- Ora, sempre há sonhos muito exquisitos! - exclamou o César, logo pela manhã, quando se ergueu da cama.
— Com quem sonhaste? - perguntou D. Margarida, que ainda se achava deitada.
— Sonhei que estávamos num jardim, D. Eponina, a senhora do Sá Coelho, e eu, e que ela se atirou a mim aos beijos apertando-me nos braços dizendo que me adorava!
— E que necessidade tinha eu de saber desse teu sonho? - perguntou D. Margarida um tanto contrariada e, cá entre nós, com toda a razão.
— Oh! meu amor! Pois queres que eu tenha segredos para ti? Eu conto-te a minha vida toda, inclusive os meus sonhos!
— Pois sim, mas uma reserva natural, ou por outra, a delicadeza mais rudimentar deveria fazer com que não me contasses coisas que não me podem ser agradáveis, e cuja revelação nenhum interesse, nenhuma conveniência tem.
— Ora esta! Nunca esperei que te zangasses!.
— Não estou zangada, mas simplesmente ressentida; nenhuma esposa gosta de saber que mesmo em sonhos seu marido andou aos beijos com outra mulher!
— Em primeiro lugar, eu não beijei, fui beijado! Fui violentado!... Eu não queria!... D. Eponina caiu sobre mim com uma fúria!...
— Pois olha! Eu estou mais magoada contigo que com ela. .
— Deixa-te disso, Margarida! Os sonhos não querem dizer nada!...
— Não querem dizer nada, mas são sempre o resultado de uma impressão qualquer, recebida na vida real: se tu não tivesses tido um mau pensamento a respeito de Eponina, jamais sonharias que ela caiu sobre ti aos beijos!

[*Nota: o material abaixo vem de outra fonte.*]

-- ==== Sys2Proof/Laws/Keep5.lean ====
section
/-! SUPPORT. What the operations and commands of the host port, management, micro-ops, ownership, messages, registers, tenants, resets and steps keep: one lemma each (Laws/Keep.lean). -/

namespace Sys2Proof.Machine

/-! ## HostPort -/

theorem State.queueError_keeps (s : State) (fn q value : Nat) (off : State → State) (hf : ∀ (x0 : State), Keeps x0 (off x0)) : KeepsO s
    (State.queueError s fn q value off) := by
  unfold State.queueError
  with_reducible
    repeat' first
      | (apply Zone.clear; decide)
      | exact Keeps.refl _
      | apply KeepsO.next
      | apply Keeps.op (State.postEvent_keeps _ _ _)
      | apply Keeps.op (State.hostErr_keeps _ _)
      | apply Keeps.past (State.event_touches _ _ _)
      | apply Keeps.past (State.count_touches _ _ _)
      | apply Keeps.op (hf _)
      | split

theorem execSqTailDoorbell_keeps (fn q value : Nat) (s : State) : KeepsO s (execSqTailDoorbell fn q value s) := by
  unfold execSqTailDoorbell
  with_reducible
    repeat' first
      | (apply Zone.clear; decide)
      | exact Keeps.refl _
      | intro x
      | apply KeepsO.next
      | apply State.queueError_keeps
      | apply Keeps.past (State.setSq_touches _ _ _)
      | split

theorem execCqHeadDoorbell_keeps (fn q value : Nat) (s : State) : KeepsO s (execCqHeadDoorbell fn q value s) := by
  unfold execCqHeadDoorbell
  with_reducible
    repeat' first
      | (apply Zone.clear; decide)
      | exact Keeps.refl _
      | intro x
      | apply KeepsO.next
      | apply State.queueError_keeps
      | apply Keeps.op (State.cqDrain_keeps _ _ _ _)
      | apply Keeps.past (State.setCq_touches _ _ _)
      | extract_lets
      | split

theorem execDmaTimeout_keeps (h : HostHdr) (s : State) : KeepsO s (execDmaTimeout h s) := by
  unfold execDmaTimeout
  with_reducible
    repeat' first
      | (apply Zone.clear; decide)
      | exact Keeps.refl _
      | apply KeepsO.next
      | apply Keeps.past (State.countPoliced_touches _ _)
      | apply Keeps.past (TouchesE.app (State.vfAdmit_touches _ _) (by assumption))
      | apply Keeps.past (TouchesP.app (State.fetch_touches _ _ _) (by assumption))
      | apply Keeps.op (State.completeSt_keeps _ _ _)
      | apply Keeps.past (State.event_touches _ _ _)
      | apply Keeps.past (State.count_touches _ _ _)
      | extract_lets
      | split

theorem execCxlLinkTrain_keeps (width rate : Nat) (s : State) : KeepsO s (execCxlLinkTrain width rate s) := by
  unfold execCxlLinkTrain
  with_reducible
    repeat' first
      | (apply Zone.clear; decide)
      | exact Keeps.refl _
      | apply KeepsO.next
      | apply Keeps.op (State.postEvent_keeps _ _ _)
      | apply Keeps.past (State.event_touches _ _ _)
      | apply Keeps.past (State.setFld_touches _ _ _)
      | extract_lets
      | split
      | apply Keeps.leaf (Eq.refl _) (Eq.refl _) (Eq.refl _) (Eq.refl _) (Eq.refl _)

theorem execCxlMemRead_keeps (offset : Nat) (ecc : Ecc) (s : State) : KeepsO s (execCxlMemRead offset ecc s) := by
  unfold execCxlMemRead
  with_reducible
    repeat' first
      | (apply Zone.clear; decide)
      | exact Keeps.refl _
      | apply Keeps.past (State.tier_touches _ _ _)
      | apply Keeps.op (State.cper_keeps _ _)
      | apply State.onlyIf_keeps
      | apply Keeps.op (State.hbmPoisonLines_keeps _ _)
      | apply Keeps.op (State.emit_keeps _ _)
      | extract_lets
      | split

theorem execCxlMemWrite_keeps (offset : Nat) (bytes : List (Option Byte)) (s : State) : KeepsO s (execCxlMemWrite offset bytes s) := by
  unfold execCxlMemWrite
  with_reducible
    repeat' first
      | exact Keeps.refl _
      | intro x
      | apply Keeps.op (State.recheck_keeps _ _ _)
      | apply State.onlyIf_keeps
      | apply Keeps.op (State.ilvWrite_keeps _ _ _)
      | apply Keeps.each
      | extract_lets
      | split

/-! ## Mgmt -/

theorem State.onMgmt_keeps (s : State) (f : State → Outcome) (hf : ∀ (x0 : State), KeepsO x0 (f x0)) : KeepsO s (State.onMgmt s f) := by
  unfold State.onMgmt
  with_reducible
    repeat' first
      | exact Keeps.refl _
      | apply KeepsO.next
      | apply KeepsO.op (hf _)
      | split

theorem State.mgmtSay_keeps (s : State) (kind mseq : Nat) (st : Status) (payload : List Byte) : Keeps s (State.mgmtSay s kind mseq st
    payload) := by
  unfold State.mgmtSay
  with_reducible
    repeat' first
      | exact Keeps.refl _
      | apply Keeps.op (State.emit_keeps _ _)

theorem execRegread_keeps (mseq addr par : Nat) (s : State) : KeepsO s (execRegread mseq addr par s) := by
  unfold execRegread
  with_reducible
    repeat' first
      | exact Keeps.refl _
      | intro x
      | apply KeepsO.next
      | apply Keeps.op (State.mgmtSay_keeps _ _ _ _ _)
      | apply State.onMgmt_keeps
      | apply State.ctlPath_keeps
      | apply Keeps.op (State.hostErr_keeps _ _)
      | extract_lets
      | split

theorem execRegwrite_keeps (mseq addr : Nat) (x : W32) (par : Nat) (s : State) : KeepsO s (execRegwrite mseq addr x par s) := by
  unfold execRegwrite
  with_reducible
    repeat' first
      | exact Keeps.refl _
      | intro x
      | apply KeepsO.next
      | apply Keeps.op (State.mgmtSay_keeps _ _ _ _ _)
      | apply State.onMgmt_keeps
      | apply State.ctlPath_keeps
      | apply KeepsO.op (State.busWrite_keeps _ _ _ _)
      | (apply KeepsO.app (State.ctlPath_keeps _ _ _ _ (fun u => KeepsO.next (Keeps.refl _)) (fun u => State.busWrite_keeps _ _ _ _)) (by
          assumption))
      | extract_lets
      | split

theorem execHealth_keeps (mseq : Nat) (s : State) : KeepsO s (execHealth mseq s) := by
  unfold execHealth
  with_reducible
    repeat' first
      | exact Keeps.refl _
      | intro x
      | apply KeepsO.next
      | apply Keeps.op (State.mgmtSay_keeps _ _ _ _ _)
      | apply State.onMgmt_keeps

theorem execHealthInterval_keeps (s : State) : KeepsO s (execHealthInterval s) := by
  unfold execHealthInterval
  with_reducible
    repeat' first
      | exact Keeps.refl _
      | intro x
      | apply KeepsO.next
      | apply Keeps.op (State.mgmtSay_keeps _ _ _ _ _)
      | apply State.onMgmt_keeps
      | extract_lets
      | split

theorem execCperread_keeps (mseq : Nat) (s : State) : KeepsO s (execCperread mseq s) := by
  unfold execCperread
  with_reducible
    repeat' first
      | exact Keeps.refl _
      | intro x
      | apply KeepsO.next
      | apply Keeps.op (State.mgmtSay_keeps _ _ _ _ _)
      | apply State.onMgmt_keeps
      | extract_lets
      | split
      | apply Keeps.leaf (Eq.refl _) (Eq.refl _) (Eq.refl _) (Eq.refl _) (Eq.refl _)

theorem execStandby_keeps (mseq : Nat) (s : State) : KeepsO s (execStandby mseq s) := by
  unfold execStandby
  with_reducible
    repeat' first
      | (apply Zone.clear; decide)
      | exact Keeps.refl _
      | intro x
      | apply KeepsO.next
      | apply Keeps.op (State.mgmtSay_keeps _ _ _ _ _)
      | apply State.onMgmt_keeps
      | apply Keeps.past (State.event_touches _ _ _)
      | extract_lets
      | split
      | apply Keeps.leaf (Eq.refl _) (Eq.refl _) (Eq.refl _) (Eq.refl _) (Eq.refl _)

theorem execWake_keeps (mseq : Nat) (s : State) : KeepsO s (execWake mseq s) := by
  unfold execWake
  with_reducible
    repeat' first
      | exact Keeps.refl _
      | intro x
      | apply KeepsO.next
      | apply Keeps.op (State.mgmtSay_keeps _ _ _ _ _)
      | apply State.onMgmt_keeps
      | apply Keeps.op (State.restart_keeps _ _ _)
      | extract_lets
      | split
      | apply Keeps.leaf (Eq.refl _) (Eq.refl _) (Eq.refl _) (Eq.refl _) (Eq.refl _)

theorem execRecover_keeps (mseq : Nat) (s : State) : KeepsO s (execRecover mseq s) := by
  unfold execRecover
  with_reducible
    repeat' first
      | exact Keeps.refl _
      | intro x
      | apply KeepsO.next
      | apply Keeps.op (State.mgmtSay_keeps _ _ _ _ _)
      | apply State.onMgmt_keeps
      | apply Keeps.op (State.flushBegin_keeps _ _)
      | apply Keeps.op (State.enterRecovery_keeps _ _)
      | extract_lets
      | split
      | apply Keeps.leaf (Eq.refl _) (Eq.refl _) (Eq.refl _) (Eq.refl _) (Eq.refl _)

theorem execReset_keeps (_mseq : Nat) (s : State) : KeepsO s (execReset _mseq s) := by
  unfold execReset
  with_reducible
    repeat' first
      | exact Keeps.refl _
      | intro x
      | apply KeepsO.next
      | apply State.onMgmt_keeps
      | apply Keeps.op (State.resetNode_keeps _ _)
      | apply Keeps.op (State.restart_keeps _ _ _)
      | extract_lets
      | split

— Por pouco mais, darias razão àquele fazendeiro, que mandou surrar o escravo por ter sonhado que este queria assassiná-lo!...
— Sim, tens razão, César... Sonhos são sonhos... uma tolice minha aborrecer-me por causa de uns beijos quiméricos, de que nenhuma culpa tens.
— Ora, ainda bem que te chegas à razão!.
E não se falou mais nisso: a discussão passou... como um sonho.
Três ou quatro dias depois, Margarida foi a primeira a erguer-se da cama.
— Que é isto? - perguntou César despertando. - Ergueste hoje mais cedo?
— Sim, porque estou aborrecida; tive um sonho terrível!
— Sim?... Com quem sonhaste?.
— Não quero ter segredos para meu marido: sonhei com o Braguinha!
— Com aquele patife, com aquele desavergonhado, que entendeu que podia namorar-te às minhas barbas! Pois tu sonhaste com esse homem?!.
— Sonhei; que tem isso?... Que culpa tenho eu?
— Conta-me o teu sonho.
— Isso não! Tu já ficaste tão zangado sabendo que sonhei com o Braguinha; que não farias se eu te contasse o resto?! — Margarida! Nunca esperei que tu.
— Deixa-te disso!... Os sonhos não querem dizer nada. Demais, aconteceu-me o mesmo que a ti o outro dia: não beijei - fui beijada!.
O César saltou da cama furioso:
— Não calculas a vontade com que estou de quebrar a cara do Braguinha!
— Ora, aí tens! Exatamente o caso do fazendeiro!